如图所示,编码器(Encoder)由N个编码器块(Encoder Block)堆叠而成,我们依次实现。
class EncoderBlock(nn.Module):
def __init__(
self,
d_model: int,
n_heads: int,
d_ff: int,
dropout: float,
norm_first: bool = False,
) -> None:
super().__init__()
self.norm_first = norm_first
self.attention = MultiHeadAttention(d_model, n_heads, dropout)
self.norm1 = LayerNorm(d_model)
self.ff = PositionWiseFeedForward(d_model, d_ff, dropout)
self.norm2 = LayerNorm(d_model)
self.dropout1 = nn.Dropout(dropout)
self.dropout2 = nn.Dropout(dropout)
# self attention sub layer
def _sa_sub_layer(
self, x: Tensor, attn_mask: Tensor, keep_attentions: bool
) -> Tensor:
x = self.attention(x, x, x, attn_mask, keep_attentions)
return self.dropout1(x)
def _ff_sub_layer(self, x: Tensor) -> Tensor:
x = self.ff(x)
return self.dropout2(x)
def forward(
self, src: Tensor, src_mask: Tensor = None, keep_attentions: bool = False
) -> Tuple[Tensor, Tensor]:
# pass througth multi-head attention
# src (batch_size, seq_length, d_model)
# attn_score (batch_size, n_heads, seq_length, k_length)
x = src
if self.norm_first:
x = x + self._sa_sub_layer(self.norm1(x), src_mask, keep_attentions)
x = x + self._ff_sub_layer(self.norm2(x))
else:
x = self.norm1(x + self._sa_sub_layer(x, src_mask, keep_attentions))
x = self.norm2(x + self._ff_sub_layer(x))
return x
需要注意的是,层归一化的位置通过参数norm_first控制,默认norm_first=False,这种实现方式称为Post-LN,是Transformer的默认做法。

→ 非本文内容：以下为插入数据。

-- ==== Sys2Proof/Machine/Pages.lean ====
section
/-!
DEFINITION. The commands on KV pages (R208 to R222).
-/
namespace Sys2Proof.Machine
open Sys2Proof

/-! ## Commands (R221, R222) -/

/-- A page command: 0x0250 without a table, 0x0251 for pages beyond it. One that would write a table that a fence has left absent
replies with 0x032C (R492), one that reads it with 0x0250. -/
def Core.withPages (c : Core) (p : Packet) (first count : Nat) (writes : Bool) (f : Ctx → Core) : Core :=
  match c.ctx? p.ctxNum with
  | none => c.finish p 4 []
  | some x =>
    match x.kvEntries with
    | none => c.finish p 0x250 []
    | some e => if 8 ∈ x.absent then c.finish p (if writes then 0x32C else 0x250) [] else if e < first + count then c.finish p 0x251 [] else f x

/-- KV_TABLE: the table is placed in the floor, every entry unused. -/
def execKvTable (p : Packet) (s : State) : Host.Outcome State Fault Refusal :=
  hostCmd (Cmd.plain 0x230 true [64]) p s (fun d =>
    match d.c.ctx? p.ctxNum with
    | none => d.c.finish p 4 []
    | some x =>
      if !isPow2 (p.arg 0) ∨ p.arg 0 < 1024 ∨ 1048576 < p.arg 0 then d.c.finish p 0x250 []
      else if x.run.isSome then d.c.finish p 0x257 []
      else
        let c1 := ({ d.c with copies := d.c.copies.filter (fun k => k.ctx ≠ p.ctxNum) } : Core).modCtx p.ctxNum (fun x => { x with
          tabPlots := x.tabPlots.filter (fun t => t.table ≠ 8), absent := x.absent.filter (fun t => t ≠ 8), pages := [],
          freeLists := [], kvEntries := some (p.arg 0) })
        match c1.placeTable p.ctxNum 8 (cdiv (32 * p.arg 0) plotBytes) with
        | some c2 => c2.sweepRetire.finish p 0 []
        | none => d.c.finish p 0x32C [])

/-- PAGE_ADD: unused pages take addresses in an object and join the end of their class's free list in ascending order. -/
def execPageAdd (p : Packet) (s : State) : Host.Outcome State Fault Refusal :=
  hostCmd (Cmd.plain 0x231 true [64, 64, 3, 64, 64]) p s (fun d =>
    d.c.withPages p (p.arg 0) (p.arg 1) true (fun x =>
      let n := p.ctxNum
      let size := pageSize (p.arg 2)
      match x.objOf n (p.arg 3) with
      | none => d.c.finish p 0x256 []
      | some (_, o) =>
        let ps := (List.range (p.arg 1)).map (fun i => p.arg 0 + i)
        if o.window ∨ (o.base + p.arg 4) % size ≠ 0 ∨ o.size < p.arg 4 + p.arg 1 * size then d.c.finish p 0x256 []
        else if ps.any (fun q => (x.page q).st ≠ .free || (x.page q).mem) then d.c.finish p 0x252 []
        else
          let c1 := ps.foldl (fun c q => c.modPage n q (fun g => { Page.unused with
            gen := g.gen, mem := true, addr := o.base + p.arg 4 + (q - p.arg 0) * size, cls := p.arg 2 })) d.c
          (c1.modCtx n (fun x => { x with freeLists := kset x.freeLists (p.arg 2) (x.freeList (p.arg 2) ++ ps) })).finish p 0 []))

/-- PAGE_MAP. -/
def execPageMap (p : Packet) (s : State) : Host.Outcome State Fault Refusal :=
  hostCmd (Cmd.plain 0x232 true [64]) p s (fun d =>
    d.c.withPages p (p.arg 0) 1 true (fun x =>
      let g := x.page (p.arg 0)
      if g.st = .free ∧ g.mem then
        ((d.c.leaveList p.ctxNum g.cls (p.arg 0)).modPage p.ctxNum (p.arg 0) (fun g => { g with st := .live, refs := 1 })).finish p 0 []
      else d.c.finish p 0x252 []))

/-- Whether a page holds references at all (R214). -/
def Page.inService (g : Page) : Bool := g.st = .live || g.st = .shared || g.st = .fallow

/-- PAGE_REF. -/
def execPageRef (p : Packet) (s : State) : Host.Outcome State Fault Refusal :=
  hostCmd (Cmd.plain 0x233 true [64]) p s (fun d =>
    d.c.withPages p (p.arg 0) 1 true (fun x =>
      let g := x.page (p.arg 0)
      if !g.inService then d.c.finish p 0x252 []
      else if 65535 ≤ g.refs then d.c.finish p 0x254 []
      else (d.c.modPage p.ctxNum (p.arg 0) (fun g =>
          let h := { g with refs := g.refs + 1 }
          if g.st = .fallow then h else h.settled)).finish p 0 []))

/-- PAGE_UNREF. -/
def execPageUnref (p : Packet) (s : State) : Host.Outcome State Fault Refusal :=
  hostCmd (Cmd.plain 0x234 true [64]) p s (fun d =>
    d.c.withPages p (p.arg 0) 1 true (fun x =>
      let g := x.page (p.arg 0)
      if !g.inService then d.c.finish p 0x252 []
      else if g.refs = 0 then d.c.finish p 0x254 []
      else (d.c.unrefPage p.ctxNum (p.arg 0)).finish p 0 []))

/-- PAGE_DROP. -/
def execPageDrop (p : Packet) (s : State) : Host.Outcome State Fault Refusal :=
  hostCmd (Cmd.plain 0x235 true [64, 64, 32, 32, 16, 8, 8]) p s (fun d =>
    d.c.withPages p (max (p.arg 0) (p.arg 1)) 1 true (fun x =>
      let n := p.ctxNum
      let g := x.page (p.arg 0)
      let r := x.page (p.arg 1)
      if (g.st ≠ .live ∧ g.st ≠ .shared) ∨ r.st ≠ .free ∨ r.mem then d.c.finish p 0x252 []
      else if g.pins ≠ 0 then d.c.finish p 0x253 []
      else
        let c1 := d.c.modPage n (p.arg 0) (fun g => { g with
          st := .fallow, mem := false, addr := 0, seqn := p.arg 2, tok0 := p.arg 3, tokn := p.arg 4, layer := p.arg 5,
          from_ := p.arg 6 })
        ((c1.modPage n (p.arg 1) (fun r => { r with mem := true, addr := g.addr, cls := g.cls })).joinHead n g.cls (p.arg 1)).finish
          p 0 []))

/-- PAGE_REVIVE: memory from the list if the page has none, one page's size copied from the source, then live or shared. The
source must be readable at this device; 0x0256 stands for one that is not. -/
def execPageRevive (p : Packet) (s : State) : Host.Outcome State Fault Refusal :=
  hostCmd (Cmd.plain 0x236 true [64, 64]) p s (fun d =>
    d.c.withPages p (p.arg 0) 1 true (fun x =>
      let n := p.ctxNum
      let g := x.page (p.arg 0)
      if g.st ≠ .fallow then d.c.finish p 0x252 []
      else match d.c.localOf (p.arg 1) with
        | none => d.c.finish p 0x256 []
        | some a =>
          if a % 256 ≠ 0 then d.c.finish p 0x256 []
          else
            let c0 := (d.c.hbmRead n a (pageSize g.cls)).1
            match c0.giveMemory n (p.arg 0) with
            | none => d.c.finish p 0x255 []
            | some c1 =>
              match c0.readBytes n a (pageSize g.cls) with
              | .error e => (if e = 7 then c0.authFail else c0).finish p 0x256 []
              | .ok b => match c1.writeBytes n (c1.page n (p.arg 0)).addr b with
                | .ok c2 => (((c2.touchAt n a).touchAt n (c1.page n (p.arg 0)).addr).modPage n (p.arg 0) Page.settled).finish p 0 []
                | .error _ => c0.finish p 0x256 []))

/-- P_LINK of a descriptor (R213): the next page of the free list, or a copy's source. -/
def Ctx.pageLink (x : Ctx) (p : Nat) (g : Page) : Nat :=
  match g.st with
  | .copying => g.link.getD 0xFFFFFFFF
  | .free =>
    if g.mem then (((x.freeList g.cls).dropWhile (· ≠ p)).drop 1).headD 0xFFFFFFFF else 0xFFFFFFFF
  | _ => 0xFFFFFFFF

/-- The P_STATE code (R214). -/
def PageSt.code : PageSt → Nat
  | .free => 0 | .live => 1 | .shared => 2 | .copying => 3 | .fallow => 4

/-- The 32 bytes of a descriptor (R213). -/
def Ctx.pageBytes (x : Ctx) (p : Nat) : List Byte :=
  let g := x.page p
  leBytes ((if g.mem then g.addr else 0) + 2 ^ 63 * b2n g.mem) 8 ++ leBytes g.st.code 1 ++ leBytes g.cls 1 ++ leBytes g.gen 2 ++
  leBytes g.refs 2 ++ leBytes g.pins 2 ++ leBytes (x.pageLink p g) 4 ++ leBytes g.seqn 4 ++ leBytes g.tok0 4 ++
  leBytes g.tokn 2 ++ leBytes g.layer 1 ++ leBytes g.from_ 1

/-- PAGE_READ. -/
def execPageRead (p : Packet) (s : State) : Host.Outcome State Fault Refusal :=
  hostCmd (Cmd.plain 0x237 true [64, 64, 64]) p s (fun d =>
    d.c.withPages p (p.arg 0) (p.arg 1) false (fun x =>
      if p.arg 2 % 64 ≠ 0 then d.c.finish p 0x256 []
      else d.c.recordCmd p 2 ((List.range (p.arg 1)).flatMap (fun i => x.pageBytes (p.arg 0 + i))) []))

end Sys2Proof.Machine
end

但这种方式很难从零开始训练,把层归一化放到残差块之间,接近输出层的参数的梯度往往较大。然后在那些梯度上使用较大的学习率会使得训练不稳定。通常需要用到学习率预热(warm-up)技巧,在训练开始时学习率需要设成一个极小的值,但是一旦训练好之后的效果要优于Pre-LN的方式。而如果采用norm_first=True的方式,被称为Pre-LN,它的区别在于对于子层(*_sub_layer)的输入先进行层归一化,再输入到子层中。最后进行残差连接。
即实际上由上图左变成了图右,注意最后在每个Encoder或Decoder的输出上再接了一个层归一化。
有了编码器块,我们再来实现编码器。
class Encoder(nn.Module):
def __init__(
self,
d_model: int,
n_layers: int,
n_heads: int,
d_ff: int,
dropout: float = 0.1,
norm_first: bool = False,
) -> None:
super().__init__()
# stack n_layers encoder blocks
self.layers = nn.ModuleList(
[
EncoderBlock(d_model, n_heads, d_ff, dropout, norm_first)
for _ in range(n_layers)
]
)
self.norm = LayerNorm(d_model)
self.dropout = nn.Dropout(dropout)
def forward(
self, src: Tensor, src_mask: Tensor = None, keep_attentions: bool = False
) -> Tensor:
x = src
# pass through each layer
for layer in self.layers:
x = layer(x, src_mask, keep_attentions)
return self.norm(x)
这里要注意的是,最后对编码器和输出进行一次层归一化。至此,我们的编码器完成了,在其forward()中src是词嵌入加上位置编码,那么src_mask是什么?它是用来指示非填充标记的。我们知道,对于文本序列批数据,一个批次内序列长短不一,因此需要以一个指定的最长序列进行填充,而我们的注意力不需要在这些填充标记上进行。
创建src_mask很简单,假设输入是填充后的批数据:
def make_src_mask(src: Tensor, pad_idx: int = 0) -> Tensor:
src_mask = (src != pad_idx).unsqueeze(1).unsqueeze(2)
return src_mask
输出维度变成(batch_size, 1, 1, seq_length)为了与缩放点积注意力分数适配维度。